What you will do |
The answer must be one number: how many lines in the data below include the string "addr".

(Data listing Opens)

-- ==== Sys2Proof/Laws/FrameDebug.lean ====
section
/-! SUPPORT. Frames of the operations and meanings of Machine/Debug.lean. -/

namespace Sys2Proof.Machine

variable {ps : List Part} {s0 : State}

theorem coreWord_leads (c w : Nat) (s : State)
    (hp : covers ps Part.all = true) (h : Leads ps s0 s) : Leads ps s0 ((coreWord c w).2 s).1 := by
  unfold coreWord
  repeat' first
    | with_reducible (first
        | assumption | apply coreNop_leads | apply coreAdd_leads | apply coreSub_leads | apply coreMul_leads | apply coreAnd_leads
        | apply coreOr_leads | apply coreXor_leads | apply coreShl_leads | apply coreShr_leads | apply coreAddi_leads
        | apply coreLui_leads | apply coreB_leads | apply coreCall_leads | apply coreRet_leads | apply coreLoop_leads
        | apply coreLdw_leads | apply coreStw_leads | apply coreLdc_leads | apply coreStc_leads | apply coreZl_leads
        | apply coreMgd_leads | apply coreMdg_leads | apply coreMvx_leads | apply coreProduct_leads | apply coreCmacm_leads
        | apply coreClra_leads | apply coreSac_leads | apply coreSacg_leads | apply coreIn_leads | apply coreOut_leads
        | apply coreCbx_leads | apply coreWait_leads | apply coreHalt_leads)
    | ((with_reducible apply covers_trans hp); decide) | ((with_reducible apply covers_trans hp); (casesm* Carrier <;> decide))
    | ((with_reducible apply covers_trans hp); exact rfl) | ((with_reducible apply covers_trans hp); (casesm* Carrier <;> exact rfl))
    | dsimp only | split | rfl

theorem State.jtag_leads (s : State) (ir : Nat) (data : Nat)
    (hp : covers ps [.dbg] = true) (h : Leads ps s0 s) : Leads ps s0 (State.jtag s ir data) := by
  unfold State.jtag
  repeat' first
    | with_reducible (first
        | intro _ | assumption | apply when_leads | (apply Or.inr; rfl) | rfl)
    | ((with_reducible apply covers_trans hp); decide) | ((with_reducible apply covers_trans hp); (casesm* Carrier <;> decide))
    | ((with_reducible apply covers_trans hp); exact rfl) | ((with_reducible apply covers_trans hp); (casesm* Carrier <;> exact rfl))
    | ((with_reducible (apply Or.inl; apply within_of_covers; apply covers_trans hp)); decide) | dsimp only
    | with_reducible apply Leads.upd | rfl

theorem execExtest_leads (s : State) :
    Out.leads [.dbg] s (execExtest s) := by
  refine out_intro fun hp h => ?_
  unfold execExtest
  refine ⟨_, rfl, ?_⟩
  all_goals repeat' first
    | with_reducible (first
        | assumption | apply State.jtag_leads)
    | ((with_reducible apply covers_trans hp); decide) | ((with_reducible apply covers_trans hp); (casesm* Carrier <;> decide))
    | ((with_reducible apply covers_trans hp); exact rfl) | ((with_reducible apply covers_trans hp); (casesm* Carrier <;> exact rfl))
    | rfl

theorem execIdcode_leads (s : State) :
    Out.leads [.dbg] s (execIdcode s) := by
  refine out_intro fun hp h => ?_
  unfold execIdcode
  refine ⟨_, rfl, ?_⟩
  all_goals repeat' first
    | with_reducible (first
        | assumption | apply State.jtag_leads)
    | ((with_reducible apply covers_trans hp); decide) | ((with_reducible apply covers_trans hp); (casesm* Carrier <;> decide))
    | ((with_reducible apply covers_trans hp); exact rfl) | ((with_reducible apply covers_trans hp); (casesm* Carrier <;> exact rfl))
    | rfl

theorem execSamplePreload_leads (s : State) :
    Out.leads [.dbg] s (execSamplePreload s) := by
  refine out_intro fun hp h => ?_
  unfold execSamplePreload
  refine ⟨_, rfl, ?_⟩
  all_goals repeat' first
    | with_reducible (first
        | assumption | apply State.jtag_leads)
    | ((with_reducible apply covers_trans hp); decide) | ((with_reducible apply covers_trans hp); (casesm* Carrier <;> decide))
    | ((with_reducible apply covers_trans hp); exact rfl) | ((with_reducible apply covers_trans hp); (casesm* Carrier <;> exact rfl))
    | rfl

theorem execBypass_leads (s : State) :
    Out.leads [.dbg] s (execBypass s) := by
  refine out_intro fun hp h => ?_
  unfold execBypass
  refine ⟨_, rfl, ?_⟩
  all_goals repeat' first
    | with_reducible (first
        | assumption | apply State.jtag_leads)
    | ((with_reducible apply covers_trans hp); decide) | ((with_reducible apply covers_trans hp); (casesm* Carrier <;> decide))
    | ((with_reducible apply covers_trans hp); exact rfl) | ((with_reducible apply covers_trans hp); (casesm* Carrier <;> exact rfl))
    | rfl

theorem execTestEngine_leads (op : Nat) (s : State) :
    Out.leads [.dbg, .entry 0x7A 0x038] s (execTestEngine op s) := by
  refine out_intro fun hp h => ?_
  unfold execTestEngine
  refine ⟨_, rfl, ?_⟩
  all_goals repeat' first
    | with_reducible (first
        | intro _ | assumption | apply ite_leads | apply State.jtag_leads | apply wr_leads | apply when_leads)
    | ((with_reducible apply covers_trans hp); decide) | ((with_reducible apply covers_trans hp); (casesm* Carrier <;> decide))
    | ((with_reducible apply covers_trans hp); exact rfl) | ((with_reducible apply covers_trans hp); (casesm* Carrier <;> exact rfl))
    | rfl

theorem execCoreSel_leads (c : Nat) (s : State) :
    Out.leads [.dbg] s (execCoreSel c s) := by
  refine out_intro fun hp h => ?_
  unfold execCoreSel
  refine ⟨_, rfl, ?_⟩
  all_goals repeat' first
    | with_reducible (first
        | intro _ | assumption | apply when_leads | (apply Or.inr; rfl) | rfl)
    | ((with_reducible apply covers_trans hp); decide) | ((with_reducible apply covers_trans hp); (casesm* Carrier <;> decide))
    | ((with_reducible apply covers_trans hp); exact rfl) | ((with_reducible apply covers_trans hp); (casesm* Carrier <;> exact rfl))
    | ((with_reducible (apply Or.inl; apply within_of_covers; apply covers_trans hp)); decide) | dsimp only
    | with_reducible apply Leads.upd | rfl

theorem State.debugSeen_leads (s : State)
    (hp : covers ps [.entry 0x7A 0x038, .ev, .fb] = true) (h : Leads ps s0 s) : Leads ps s0 (State.debugSeen s) := by
  unfold State.debugSeen
  repeat' first
    | with_reducible (first
        | assumption | apply ite_leads | apply wr_leads | apply State.raise_leads)
    | ((with_reducible apply covers_trans hp); decide) | ((with_reducible apply covers_trans hp); (casesm* Carrier <;> decide))
    | ((with_reducible apply covers_trans hp); exact rfl) | ((with_reducible apply covers_trans hp); (casesm* Carrier <;> exact rfl))
    | rfl

theorem State.coreCtrl_leads (s : State) (f : Nat → State → State)
    (hf1 : ∀ a0 a1, Leads ps s0 a1 → Leads ps s0 (f a0 a1))
    (hp : covers ps [.dbg] = true) (h : Leads ps s0 s) : Leads ps s0 (State.coreCtrl s f) := by
  unfold State.coreCtrl
  repeat' first
    | with_reducible (first
        | intro _ | assumption | apply ite_leads | apply State.jtag_leads | apply when_leads | apply hf1)
    | ((with_reducible apply covers_trans hp); decide) | ((with_reducible apply covers_trans hp); (casesm* Carrier <;> decide))
    | ((with_reducible apply covers_trans hp); exact rfl) | ((with_reducible apply covers_trans hp); (casesm* Carrier <;> exact rfl))
    | rfl

theorem execCoreHalt_leads (s : State) :
    Out.leads [.cores, .carA, .carB, .integ, .freeCtr, .entry 0x78 0x000, .ev, .fb, .entry 0x78 0x001, .entry 0x78 0x002, .aon, .entry 0x58 0x010, .entry 0x7A 0x038, .dbg] s (execCoreHalt s) := by
  refine out_intro fun hp h => ?_
  unfold execCoreHalt
  refine ⟨_, rfl, ?_⟩
  all_goals repeat' first
    | with_reducible (first
        | intro _ | assumption | apply ite_leads | apply State.doBurst_leads | apply State.coreNext_leads | apply State.modCore_leads
        | apply wr_leads | apply State.debugSeen_leads | apply State.coreCtrl_leads)
    | ((with_reducible apply covers_trans hp); decide) | ((with_reducible apply covers_trans hp); (casesm* Carrier <;> decide))
    | ((with_reducible apply covers_trans hp); exact rfl) | ((with_reducible apply covers_trans hp); (casesm* Carrier <;> exact rfl))
    | ((with_reducible apply covers_trans hp); ((try casesm* Carrier) <;> (repeat' split) <;> first | decide | rfl)) | rfl

theorem State.unhalt_leads (s : State) (c : Nat)
    (hp : covers ps [.entry 0x58 0x010] = true) (h : Leads ps s0 s) : Leads ps s0 (State.unhalt s c) := by
  unfold State.unhalt
  repeat' first
    | with_reducible (first
        | assumption | apply wr_leads)
    | ((with_reducible apply covers_trans hp); decide) | ((with_reducible apply covers_trans hp); (casesm* Carrier <;> decide))
    | ((with_reducible apply covers_trans hp); exact rfl) | ((with_reducible apply covers_trans hp); (casesm* Carrier <;> exact rfl))
    | rfl

theorem execCoreStep_leads (s : State) :
    Out.leads Part.all s (execCoreStep s) := by
  refine out_intro fun hp h => ?_
  unfold execCoreStep
  repeat' first | refine ⟨_, rfl, ?_⟩ | dsimp only | split
  all_goals repeat' first
    | with_reducible (first
        | intro _ | assumption | apply ite_leads | apply coreWord_leads | apply State.unhalt_leads | apply State.coreInstr_leads
        | apply State.doBurst_leads | apply State.coreNext_leads | apply State.dataMismatch_leads | apply State.modCore_leads
        | apply wr_leads | apply State.coreCtrl_leads | apply Leads.of_pair (by with_reducible assumption))
    | ((with_reducible apply covers_trans hp); decide) | ((with_reducible apply covers_trans hp); (casesm* Carrier <;> decide))
    | ((with_reducible apply covers_trans hp); exact rfl) | ((with_reducible apply covers_trans hp); (casesm* Carrier <;> exact rfl))
    | ((with_reducible apply covers_trans hp); ((try casesm* Carrier) <;> (repeat' split) <;> first | decide | rfl)) | split | rfl

theorem execCoreResume_leads (s : State) :
    Out.leads [.entry 0x58 0x010, .dbg] s (execCoreResume s) := by
  refine out_intro fun hp h => ?_
  unfold execCoreResume
  refine ⟨_, rfl, ?_⟩
  all_goals repeat' first
    | with_reducible (first
        | intro _ | assumption | apply ite_leads | apply State.unhalt_leads | apply State.coreCtrl_leads)
    | ((with_reducible apply covers_trans hp); decide) | ((with_reducible apply covers_trans hp); (casesm* Carrier <;> decide))
    | ((with_reducible apply covers_trans hp); exact rfl) | ((with_reducible apply covers_trans hp); (casesm* Carrier <;> exact rfl))
    | rfl

theorem State.debugRead_leads (s : State) (c : Nat) (space : Nat) (addr : Nat)
    (hp : covers ps Part.all = true) (h : Leads ps s0 s) : Leads ps s0 (State.debugRead s c space addr).1 := by
  unfold State.debugRead
  repeat' first
    | with_reducible (first
        | assumption | apply State.tookFree_leads | apply State.dataMismatch_leads)
    | ((with_reducible apply covers_trans hp); decide) | ((with_reducible apply covers_trans hp); (casesm* Carrier <;> decide))
    | ((with_reducible apply covers_trans hp); exact rfl) | ((with_reducible apply covers_trans hp); (casesm* Carrier <;> exact rfl))
    | dsimp only | split | rfl

theorem State.debugWrite_leads (s : State) (c : Nat) (space : Nat) (addr : Nat) (v : Nat)
    (hp : covers ps Part.all = true) (h : Leads ps s0 s) : Leads ps s0 (State.debugWrite s c space addr v) := by
  unfold State.debugWrite
  repeat' first
    | with_reducible (first
        | assumption | apply ite_leads | apply State.modCore_leads | apply State.tookFree_leads | apply State.dstore_leads)
    | ((with_reducible apply covers_trans hp); decide) | ((with_reducible apply covers_trans hp); (casesm* Carrier <;> decide))
    | ((with_reducible apply covers_trans hp); exact rfl) | ((with_reducible apply covers_trans hp); (casesm* Carrier <;> exact rfl))
    | dsimp only | split | rfl

theorem execCoreAccess_leads (w : Nat) (s : State) :
    Out.leads Part.all s (execCoreAccess w s) := by
  refine out_intro fun hp h => ?_
  unfold execCoreAccess
  refine ⟨_, rfl, ?_⟩
  all_goals repeat' first
    | with_reducible (first
        | intro _ | assumption | apply ite_leads | apply State.jtag_leads | apply State.debugSeen_leads | apply State.debugWrite_leads
        | apply State.debugRead_leads | apply when_leads | (apply Or.inr; rfl) | rfl)
    | ((with_reducible apply covers_trans hp); decide) | ((with_reducible apply covers_trans hp); (casesm* Carrier <;> decide))
    | ((with_reducible apply covers_trans hp); exact rfl) | ((with_reducible apply covers_trans hp); (casesm* Carrier <;> exact rfl))
    | ((with_reducible (apply Or.inl; apply within_of_covers; apply covers_trans hp)); decide) | dsimp only
    | with_reducible apply Leads.upd | rfl

end Sys2Proof.Machine
end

(Data listing Closes)

Expected answer |
4